Rod likes to make the models on his layout, I think most of the track is laid down and hooked up by someone else.
I read an article about when he goes on tour he brings buildings to work on in his hotel room. Complete with all of his modeling supplies.

Check this out,
http://www2.gibson.com/News-Lifestyle/Features/en-us/toys-in-the-attic-rod-stewart.aspx

They had a write up about him in Model RR magazine a while back.

I think it would be cool if Rod joined up and showed off some of his talent here. :smilie_daumenpos:

You hear me Rod.


----------



## dannyrandomstate (Jan 1, 2012)

Saw this o'er on the facebooks.
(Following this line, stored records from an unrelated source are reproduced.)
/-- Major 0x00 of the opcode map (R44, R29). -/
def decodeMajor00 (w : Nat) : Except Ill Instr :=
  match fld w 25 7 with
  | 0x00 => .ok (.add (specAt w 7) (specAt w 13) (specAt w 19))
  | 0x01 => .ok (.sub (specAt w 7) (specAt w 13) (specAt w 19))
  | 0x02 => .ok (.mul (specAt w 7) (specAt w 13) (specAt w 19))
  | 0x03 => .ok (.mulh (specAt w 7) (specAt w 13) (specAt w 19))
  | 0x04 => .ok (.mulhu (specAt w 7) (specAt w 13) (specAt w 19))
  | 0x05 => .ok (.div (specAt w 7) (specAt w 13) (specAt w 19))
  | 0x06 => .ok (.divu (specAt w 7) (specAt w 13) (specAt w 19))
  | 0x07 => .ok (.rem (specAt w 7) (specAt w 13) (specAt w 19))
  | 0x08 => .ok (.remu (specAt w 7) (specAt w 13) (specAt w 19))
  | 0x09 => .ok (.and (specAt w 7) (specAt w 13) (specAt w 19))
  | 0x0A => .ok (.or (specAt w 7) (specAt w 13) (specAt w 19))
  | 0x0B => .ok (.xor (specAt w 7) (specAt w 13) (specAt w 19))
  | 0x0C => .ok (.andn (specAt w 7) (specAt w 13) (specAt w 19))
  | 0x0D => .ok (.shl (specAt w 7) (specAt w 13) (specAt w 19))
  | 0x0E => .ok (.shr (specAt w 7) (specAt w 13) (specAt w 19))
  | 0x0F => .ok (.sar (specAt w 7) (specAt w 13) (specAt w 19))
  | 0x10 => .ok (.shli (specAt w 7) (specAt w 13) (immAt w 19 6))
  | 0x11 => .ok (.shri (specAt w 7) (specAt w 13) (immAt w 19 6))
  | 0x12 => .ok (.sari (specAt w 7) (specAt w 13) (immAt w 19 6))
  | 0x13 => .ok (.min (specAt w 7) (specAt w 13) (specAt w 19))
  | 0x14 => .ok (.max (specAt w 7) (specAt w 13) (specAt w 19))
  | 0x15 => .ok (.minu (specAt w 7) (specAt w 13) (specAt w 19))
  | 0x16 => .ok (.maxu (specAt w 7) (specAt w 13) (specAt w 19))
  | 0x17 => if fld w 19 6 = 0 then .ok (.clz (specAt w 7) (specAt w 13)) else .error .reservedField
  | 0x18 => if fld w 19 6 = 0 then .ok (.ctz (specAt w 7) (specAt w 13)) else .error .reservedField
  | 0x19 => if fld w 19 6 = 0 then .ok (.popc (specAt w 7) (specAt w 13)) else .error .reservedField
  | 0x1A => .ok (.leaS2 (specAt w 7) (specAt w 13) (specAt w 19))
  | 0x1B => .ok (.leaS4 (specAt w 7) (specAt w 13) (specAt w 19))
  | 0x1C => .ok (.leaS8 (specAt w 7) (specAt w 13) (specAt w 19))
  | 0x1D => .ok (.leaS16 (specAt w 7) (specAt w 13) (specAt w 19))
  | 0x1E => .ok (.sext (specAt w 7) (specAt w 13) (immAt w 19 6))
  | 0x1F => .ok (.zext (specAt w 7) (specAt w 13) (immAt w 19 6))
  | 0x40 => .ok (.addI32 (specAt w 7) (specAt w 13) (specAt w 19))
  | 0x41 => .ok (.subI32 (specAt w 7) (specAt w 13) (specAt w 19))
  | 0x42 => .ok (.mulI32 (specAt w 7) (specAt w 13) (specAt w 19))
  | 0x43 => .ok (.mulhI32 (specAt w 7) (specAt w 13) (specAt w 19))
  | 0x44 => .ok (.mulhuI32 (specAt w 7) (specAt w 13) (specAt w 19))
  | 0x45 => .ok (.divI32 (specAt w 7) (specAt w 13) (specAt w 19))
  | 0x46 => .ok (.divuI32 (specAt w 7) (specAt w 13) (specAt w 19))
  | 0x47 => .ok (.remI32 (specAt w 7) (specAt w 13) (specAt w 19))
  | 0x48 => .ok (.remuI32 (specAt w 7) (specAt w 13) (specAt w 19))
  | 0x49 => .ok (.andI32 (specAt w 7) (specAt w 13) (specAt w 19))
  | 0x4A => .ok (.orI32 (specAt w 7) (specAt w 13) (specAt w 19))
  | 0x4B => .ok (.xorI32 (specAt w 7) (specAt w 13) (specAt w 19))
  | 0x4C => .ok (.andnI32 (specAt w 7) (specAt w 13) (specAt w 19))
  | 0x4D => .ok (.shlI32 (specAt w 7) (specAt w 13) (specAt w 19))
  | 0x4E => .ok (.shrI32 (specAt w 7) (specAt w 13) (specAt w 19))
  | 0x4F => .ok (.sarI32 (specAt w 7) (specAt w 13) (specAt w 19))
  | 0x50 => if fld w 24 1 = 0 then .ok (.shliI32 (specAt w 7) (specAt w 13) (immAt w 19 5)) else .error .reservedField
  | 0x51 => if fld w 24 1 = 0 then .ok (.shriI32 (specAt w 7) (specAt w 13) (immAt w 19 5)) else .error .reservedField
  | 0x52 => if fld w 24 1 = 0 then .ok (.sariI32 (specAt w 7) (specAt w 13) (immAt w 19 5)) else .error .reservedField
  | 0x53 => .ok (.minI32 (specAt w 7) (specAt w 13) (specAt w 19))
  | 0x54 => .ok (.maxI32 (specAt w 7) (specAt w 13) (specAt w 19))
  | 0x55 => .ok (.minuI32 (specAt w 7) (specAt w 13) (specAt w 19))
  | 0x56 => .ok (.maxuI32 (specAt w 7) (specAt w 13) (specAt w 19))
  | _ => .error .reservedFn

/-- Major 0x01 of the opcode map (R44, R29). -/
def decodeMajor01 (w : Nat) : Except Ill Instr :=
  .ok (.addi (specAt w 7) (specAt w 13) (immAt w 19 13))

/-- Major 0x02 of the opcode map (R44, R29). -/
def decodeMajor02 (w : Nat) : Except Ill Instr :=
  .ok (.lui (specAt w 7) (immAt w 13 19))

/-- Major 0x03 of the opcode map (R44, R29). -/
def decodeMajor03 (w : Nat) : Except Ill Instr :=
  match fld w 25 7 with
  | 0x00 => if fld w 10 3 = 0 then .ok (.cmpEq (octAt w 7) (specAt w 13) (specAt w 19)) else .error .reservedField
  | 0x01 => if fld w 10 3 = 0 then .ok (.cmpNe (octAt w 7) (specAt w 13) (specAt w 19)) else .error .reservedField
  | 0x02 => if fld w 10 3 = 0 then .ok (.cmpLt (octAt w 7) (specAt w 13) (specAt w 19)) else .error .reservedField
  | 0x03 => if fld w 10 3 = 0 then .ok (.cmpLe (octAt w 7) (specAt w 13) (specAt w 19)) else .error .reservedField
  | 0x04 => if fld w 10 3 = 0 then .ok (.cmpLtu (octAt w 7) (specAt w 13) (specAt w 19)) else .error .reservedField
  | 0x05 => if fld w 10 3 = 0 then .ok (.cmpLeu (octAt w 7) (specAt w 13) (specAt w 19)) else .error .reservedField
  | 0x06 => if fld w 10 3 = 0 then .ok (.fcmpEq (octAt w 7) (specAt w 13) (specAt w 19)) else .error .reservedField
  | 0x07 => if fld w 10 3 = 0 then .ok (.fcmpLt (octAt w 7) (specAt w 13) (specAt w 19)) else .error .reservedField
  | 0x08 => if fld w 10 3 = 0 then .ok (.fcmpLe (octAt w 7) (specAt w 13) (specAt w 19)) else .error .reservedField
  | 0x09 => if fld w 10 3 = 0 then .ok (.fcmpUn (octAt w 7) (specAt w 13) (specAt w 19)) else .error .reservedField
  | 0x0A => if fld w 10 3 = 0 ∧ fld w 16 3 = 0 ∧ fld w 22 3 = 0 then .ok (.pand (octAt w 7) (octAt w 13) (octAt w 19)) else .error .reservedField
  | 0x0B => if fld w 10 3 = 0 ∧ fld w 16 3 = 0 ∧ fld w 22 3 = 0 then .ok (.por (octAt w 7) (octAt w 13) (octAt w 19)) else .error .reservedField
  | 0x0C => if fld w 10 3 = 0 ∧ fld w 16 3 = 0 ∧ fld w 22 3 = 0 then .ok (.pxor (octAt w 7) (octAt w 13) (octAt w 19)) else .error .reservedField
  | 0x0D => if fld w 10 3 = 0 ∧ fld w 16 9 = 0 then .ok (.pnot (octAt w 7) (octAt w 13)) else .error .reservedField
  | 0x0E => if fld w 10 3 = 0 ∧ fld w 16 9 = 0 then .ok (.pmov (octAt w 7) (octAt w 13)) else .error .reservedField
  | 0x0F => if fld w 10 9 = 0 ∧ fld w 20 5 = 0 then .ok (.pset (octAt w 7) (bitAt w 19)) else .error .reservedField
  | 0x40 => if fld w 10 3 = 0 then .ok (.cmpEqI32 (octAt w 7) (specAt w 13) (specAt w 19)) else .error .reservedField
  | 0x41 => if fld w 10 3 = 0 then .ok (.cmpNeI32 (octAt w 7) (specAt w 13) (specAt w 19)) else .error .reservedField
  | 0x42 => if fld w 10 3 = 0 then .ok (.cmpLtI32 (octAt w 7) (specAt w 13) (specAt w 19)) else .error .reservedField
  | 0x43 => if fld w 10 3 = 0 then .ok (.cmpLeI32 (octAt w 7) (specAt w 13) (specAt w 19)) else .error .reservedField
  | 0x44 => if fld w 10 3 = 0 then .ok (.cmpLtuI32 (octAt w 7) (specAt w 13) (specAt w 19)) else .error .reservedField
  | 0x45 => if fld w 10 3 = 0 then .ok (.cmpLeuI32 (octAt w 7) (specAt w 13) (specAt w 19)) else .error .reservedField
  | 0x46 => if fld w 10 3 = 0 then .ok (.fcmpEqF64 (octAt w 7) (specAt w 13) (specAt w 19)) else .error .reservedField
  | 0x47 => if fld w 10 3 = 0 then .ok (.fcmpLtF64 (octAt w 7) (specAt w 13) (specAt w 19)) else .error .reservedField
  | 0x48 => if fld w 10 3 = 0 then .ok (.fcmpLeF64 (octAt w 7) (specAt w 13) (specAt w 19)) else .error .reservedField
  | 0x49 => if fld w 10 3 = 0 then .ok (.fcmpUnF64 (octAt w 7) (specAt w 13) (specAt w 19)) else .error .reservedField
  | _ => .error .reservedFn

/-- Major 0x04 of the opcode map (R44, R29). -/
def decodeMajor04 (w : Nat) : Except Ill Instr :=
  match fld w 10 3 with
  | 0x00 => .ok (.br (octAt w 7) (immAt w 13 19))
  | 0x01 => .ok (.brNot (octAt w 7) (immAt w 13 19))
  | 0x02 => .ok (.lpe (octAt w 7) (bitAt w 10) (immAt w 13 19))
  | 0x03 => .ok (.lpe (octAt w 7) (bitAt w 10) (immAt w 13 19))
  | _ => .error .reservedFn

/-- Major 0x05 of the opcode map (R44, R29). -/
def decodeMajor05 (w : Nat) : Except Ill Instr :=
  .ok (.call (specAt w 7) (specAt w 13) (immAt w 19 13))

/-- Major 0x06 of the opcode map (R44, R29). -/
def decodeMajor06 (w : Nat) : Except Ill Instr :=
  match fld w 29 3 with
  | 0x00 => .ok (.ldN8 (specAt w 7) (specAt w 13) (immAt w 19 10))
  | 0x01 => .ok (.ldN16 (specAt w 7) (specAt w 13) (immAt w 19 10))
  | 0x02 => .ok (.ldN32 (specAt w 7) (specAt w 13) (immAt w 19 10))
  | 0x03 => .ok (.ld64 (specAt w 7) (specAt w 13) (immAt w 19 10))
  | 0x04 => .ok (.ldI8 (specAt w 7) (specAt w 13) (immAt w 19 10))
  | 0x05 => .ok (.ldI16 (specAt w 7) (specAt w 13) (immAt w 19 10))
  | 0x06 => .ok (.ldI32 (specAt w 7) (specAt w 13) (immAt w 19 10))
  | 0x07 => .ok (.ldV (specAt w 7) (specAt w 13) (immAt w 19 10))
  | _ => .error .reservedFn

/-- Major 0x07 of the opcode map (R44, R29). -/
def decodeMajor07 (w : Nat) : Except Ill Instr :=
  match fld w 29 3 with
  | 0x00 => .ok (.st8 (specAt w 7) (specAt w 13) (immAt w 19 10))
  | 0x01 => .ok (.st16 (specAt w 7) (specAt w 13) (immAt w 19 10))
  | 0x02 => .ok (.st32 (specAt w 7) (specAt w 13) (immAt w 19 10))
  | 0x03 => .ok (.st64 (specAt w 7) (specAt w 13) (immAt w 19 10))
  | 0x04 => .ok (.stV (specAt w 7) (specAt w 13) (immAt w 19 10))
  | _ => .error .reservedFn

/-- Major 0x08 of the opcode map (R44, R29). -/
def decodeMajor08 (w : Nat) : Except Ill Instr :=
  match fld w 19 5 with
  | 0x00 => need (MOrd.ofCode (fld w 24 3)) .reservedOrd fun o => need (Scope.ofCode (fld w 27 4)) .reservedScope fun c => .ok (.amoSwap (specAt w 7) (specAt w 13) o c (bitAt w 31))
  | 0x01 => need (MOrd.ofCode (fld w 24 3)) .reservedOrd fun o => need (Scope.ofCode (fld w 27 4)) .reservedScope fun c => .ok (.amoAdd (specAt w 7) (specAt w 13) o c (bitAt w 31))
  | 0x02 => need (MOrd.ofCode (fld w 24 3)) .reservedOrd fun o => need (Scope.ofCode (fld w 27 4)) .reservedScope fun c => .ok (.amoAnd (specAt w 7) (specAt w 13) o c (bitAt w 31))
  | 0x03 => need (MOrd.ofCode (fld w 24 3)) .reservedOrd fun o => need (Scope.ofCode (fld w 27 4)) .reservedScope fun c => .ok (.amoOr (specAt w 7) (specAt w 13) o c (bitAt w 31))
  | 0x04 => need (MOrd.ofCode (fld w 24 3)) .reservedOrd fun o => need (Scope.ofCode (fld w 27 4)) .reservedScope fun c => .ok (.amoXor (specAt w 7) (specAt w 13) o c (bitAt w 31))
  | 0x05 => need (MOrd.ofCode (fld w 24 3)) .reservedOrd fun o => need (Scope.ofCode (fld w 27 4)) .reservedScope fun c => .ok (.amoMin (specAt w 7) (specAt w 13) o c (bitAt w 31))
  | 0x06 => need (MOrd.ofCode (fld w 24 3)) .reservedOrd fun o => need (Scope.ofCode (fld w 27 4)) .reservedScope fun c => .ok (.amoMax (specAt w 7) (specAt w 13) o c (bitAt w 31))
  | 0x07 => need (MOrd.ofCode (fld w 24 3)) .reservedOrd fun o => need (Scope.ofCode (fld w 27 4)) .reservedScope fun c => .ok (.amoMinu (specAt w 7) (specAt w 13) o c (bitAt w 31))
  | 0x08 => need (MOrd.ofCode (fld w 24 3)) .reservedOrd fun o => need (Scope.ofCode (fld w 27 4)) .reservedScope fun c => .ok (.amoMaxu (specAt w 7) (specAt w 13) o c (bitAt w 31))
  | 0x09 => need (MOrd.ofCode (fld w 24 3)) .reservedOrd fun o => need (Scope.ofCode (fld w 27 4)) .reservedScope fun c => .ok (.amoFadd (specAt w 7) (specAt w 13) o c (bitAt w 31))
  | 0x0A => need (MOrd.ofCode (fld w 24 3)) .reservedOrd fun o => need (Scope.ofCode (fld w 27 4)) .reservedScope fun c => .ok (.cas (specAt w 7) (specAt w 13) o c (bitAt w 31))
  | _ => .error .reservedFn

/-- Major 0x09 of the opcode map (R44, R29). -/
def decodeMajor09 (w : Nat) : Except Ill Instr :=
  match fld w 25 7 with
  | 0x00 => if fld w 7 6 = 0 ∧ fld w 17 2 = 0 ∧ fld w 22 3 = 0 then need (Scope.ofCode (fld w 13 4)) .reservedScope fun s => need (MOrd.ofCode (fld w 19 3)) .reservedOrd fun o => .ok (.fence s o) else .error .reservedField
  | 0x01 => if fld w 11 2 = 0 then need (Scope.ofCode (fld w 7 4)) .reservedScope fun s => .ok (.cwb s (specAt w 13) (specAt w 19)) else .error .reservedField
  | 0x02 => if fld w 11 2 = 0 then need (Scope.ofCode (fld w 7 4)) .reservedScope fun s => .ok (.cinv s (specAt w 13) (specAt w 19)) else .error .reservedField
  | 0x03 => if fld w 7 6 = 0 ∧ fld w 22 3 = 0 then .ok (.pf (specAt w 13) (immAt w 19 3)) else .error .reservedField
  | 0x04 => .ok (.lds (specAt w 7) (specAt w 13) (immAt w 19 6))
  | 0x05 => .ok (.sts (specAt w 7) (specAt w 13) (immAt w 19 6))
  | 0x06 => if fld w 23 2 = 0 then .ok (.wait (immAt w 7 4) (immAt w 11 4) (immAt w 15 4) (immAt w 19 4)) else .error .reservedField
  | _ => .error .reservedFn

/-- Major 0x0A of the opcode map (R44, R29). -/
def decodeMajor0A (w : Nat) : Except Ill Instr :=
  match fld w 25 4 with
  | 0x00 => .ok (.vaddF (FTy.ofCode3 (fld w 29 3)) (specAt w 7) (specAt w 13) (specAt w 19))
  | 0x01 => .ok (.vsubF (FTy.ofCode3 (fld w 29 3)) (specAt w 7) (specAt w 13) (specAt w 19))
  | 0x02 => .ok (.vmulF (FTy.ofCode3 (fld w 29 3)) (specAt w 7) (specAt w 13) (specAt w 19))
  | 0x03 => .ok (.vdivF (FTy.ofCode3 (fld w 29 3)) (specAt w 7) (specAt w 13) (specAt w 19))
  | 0x04 => .ok (.vminF (FTy.ofCode3 (fld w 29 3)) (specAt w 7) (specAt w 13) (specAt w 19))
  | 0x05 => .ok (.vmaxF (FTy.ofCode3 (fld w 29 3)) (specAt w 7) (specAt w 13) (specAt w 19))
  | 0x06 => if fld w 19 6 = 0 then .ok (.vabsF (FTy.ofCode3 (fld w 29 3)) (specAt w 7) (specAt w 13)) else .error .reservedField
  | 0x07 => if fld w 19 6 = 0 then .ok (.vnegF (FTy.ofCode3 (fld w 29 3)) (specAt w 7) (specAt w 13)) else .error .reservedField
  | 0x08 => .ok (.vceqF (FTy.ofCode3 (fld w 29 3)) (specAt w 7) (specAt w 13) (specAt w 19))
  | 0x09 => .ok (.vcltF (FTy.ofCode3 (fld w 29 3)) (specAt w 7) (specAt w 13) (specAt w 19))
  | 0x0A => .ok (.vcleF (FTy.ofCode3 (fld w 29 3)) (specAt w 7) (specAt w 13) (specAt w 19))
  | 0x0B => .ok (.vcunF (FTy.ofCode3 (fld w 29 3)) (specAt w 7) (specAt w 13) (specAt w 19))
  | 0x0C => if fld w 19 6 = 0 then .ok (.vrsumF (FTy.ofCode3 (fld w 29 3)) (specAt w 7) (specAt w 13)) else .error .reservedField
  | 0x0D => if fld w 19 6 = 0 then .ok (.vrmaxF (FTy.ofCode3 (fld w 29 3)) (specAt w 7) (specAt w 13)) else .error .reservedField
  | 0x0E => if fld w 19 6 = 0 then .ok (.vrminF (FTy.ofCode3 (fld w 29 3)) (specAt w 7) (specAt w 13)) else .error .reservedField
  | _ => .error .reservedFn

/-- Major 0x0B of the opcode map (R44, R29). -/
def decodeMajor0B (w : Nat) : Except Ill Instr :=
  match fld w 25 4 with
  | 0x00 => .ok (.vaddI (IntTy.ofCode (fld w 29 3)) (specAt w 7) (specAt w 13) (specAt w 19))
  | 0x01 => .ok (.vsubI (IntTy.ofCode (fld w 29 3)) (specAt w 7) (specAt w 13) (specAt w 19))
  | 0x02 => .ok (.vadds (IntTy.ofCode (fld w 29 3)) (specAt w 7) (specAt w 13) (specAt w 19))
  | 0x03 => .ok (.vsubs (IntTy.ofCode (fld w 29 3)) (specAt w 7) (specAt w 13) (specAt w 19))
  | 0x04 => .ok (.vmulI (IntTy.ofCode (fld w 29 3)) (specAt w 7) (specAt w 13) (specAt w 19))
  | 0x05 => .ok (.vminI (IntTy.ofCode (fld w 29 3)) (specAt w 7) (specAt w 13) (specAt w 19))
  | 0x06 => .ok (.vmaxI (IntTy.ofCode (fld w 29 3)) (specAt w 7) (specAt w 13) (specAt w 19))
  | 0x07 => .ok (.vand (IntTy.ofCode (fld w 29 3)) (specAt w 7) (specAt w 13) (specAt w 19))
  | 0x08 => .ok (.vor (IntTy.ofCode (fld w 29 3)) (specAt w 7) (specAt w 13) (specAt w 19))
  | 0x09 => .ok (.vxor (IntTy.ofCode (fld w 29 3)) (specAt w 7) (specAt w 13) (specAt w 19))
  | 0x0A => .ok (.vshl (IntTy.ofCode (fld w 29 3)) (specAt w 7) (specAt w 13) (specAt w 19))
  | 0x0B => .ok (.vshr (IntTy.ofCode (fld w 29 3)) (specAt w 7) (specAt w 13) (specAt w 19))
  | 0x0C => .ok (.vceqI (IntTy.ofCode (fld w 29 3)) (specAt w 7) (specAt w 13) (specAt w 19))
  | 0x0D => .ok (.vcltI (IntTy.ofCode (fld w 29 3)) (specAt w 7) (specAt w 13) (specAt w 19))
  | 0x0E => .ok (.vsel (IntTy.ofCode (fld w 29 3)) (specAt w 7) (specAt w 13) (specAt w 19))
  | 0x0F => if fld w 19 6 = 0 then .ok (.vrsumI (IntTy.ofCode (fld w 29 3)) (specAt w 7) (specAt w 13)) else .error .reservedField
  | _ => .error .reservedFn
To be visited by anyone of famous stature would be great! Heck, just to have visitors at the layout period would be great! haha!!


----------



## MacDaddy55 (Aug 19, 2008)

*Rock'n Rod!!*

What a great treat to have a Star give you a visit and make you feel like "The Star"!! Shop right near a beauty Salon...the Ladies!! Then his security has to pull him out cuz he obviously didn't want to leave!!:thumbsup: Good article!


----------



## blackz28 (Jan 6, 2013)

man i always meant to visit his layout cause i was always in peabody shopping at the train shop , oh well


----------



## RedManBlueState (Jan 9, 2013)

I grew up in Peabody. Cool. 
I never heard of Sellios' before. I need to check it out.
I know North East Trains down the street, but never seem to get there during business hours. Opens too late, closes too early.


----------



## hoscale37 (Nov 20, 2011)

The newest magazine of Model Railroader has a huge article and update on Stewart's layout. Complete with some really cool color photos as well 

http://mrr.trains.com/issues/2014/february-2014


----------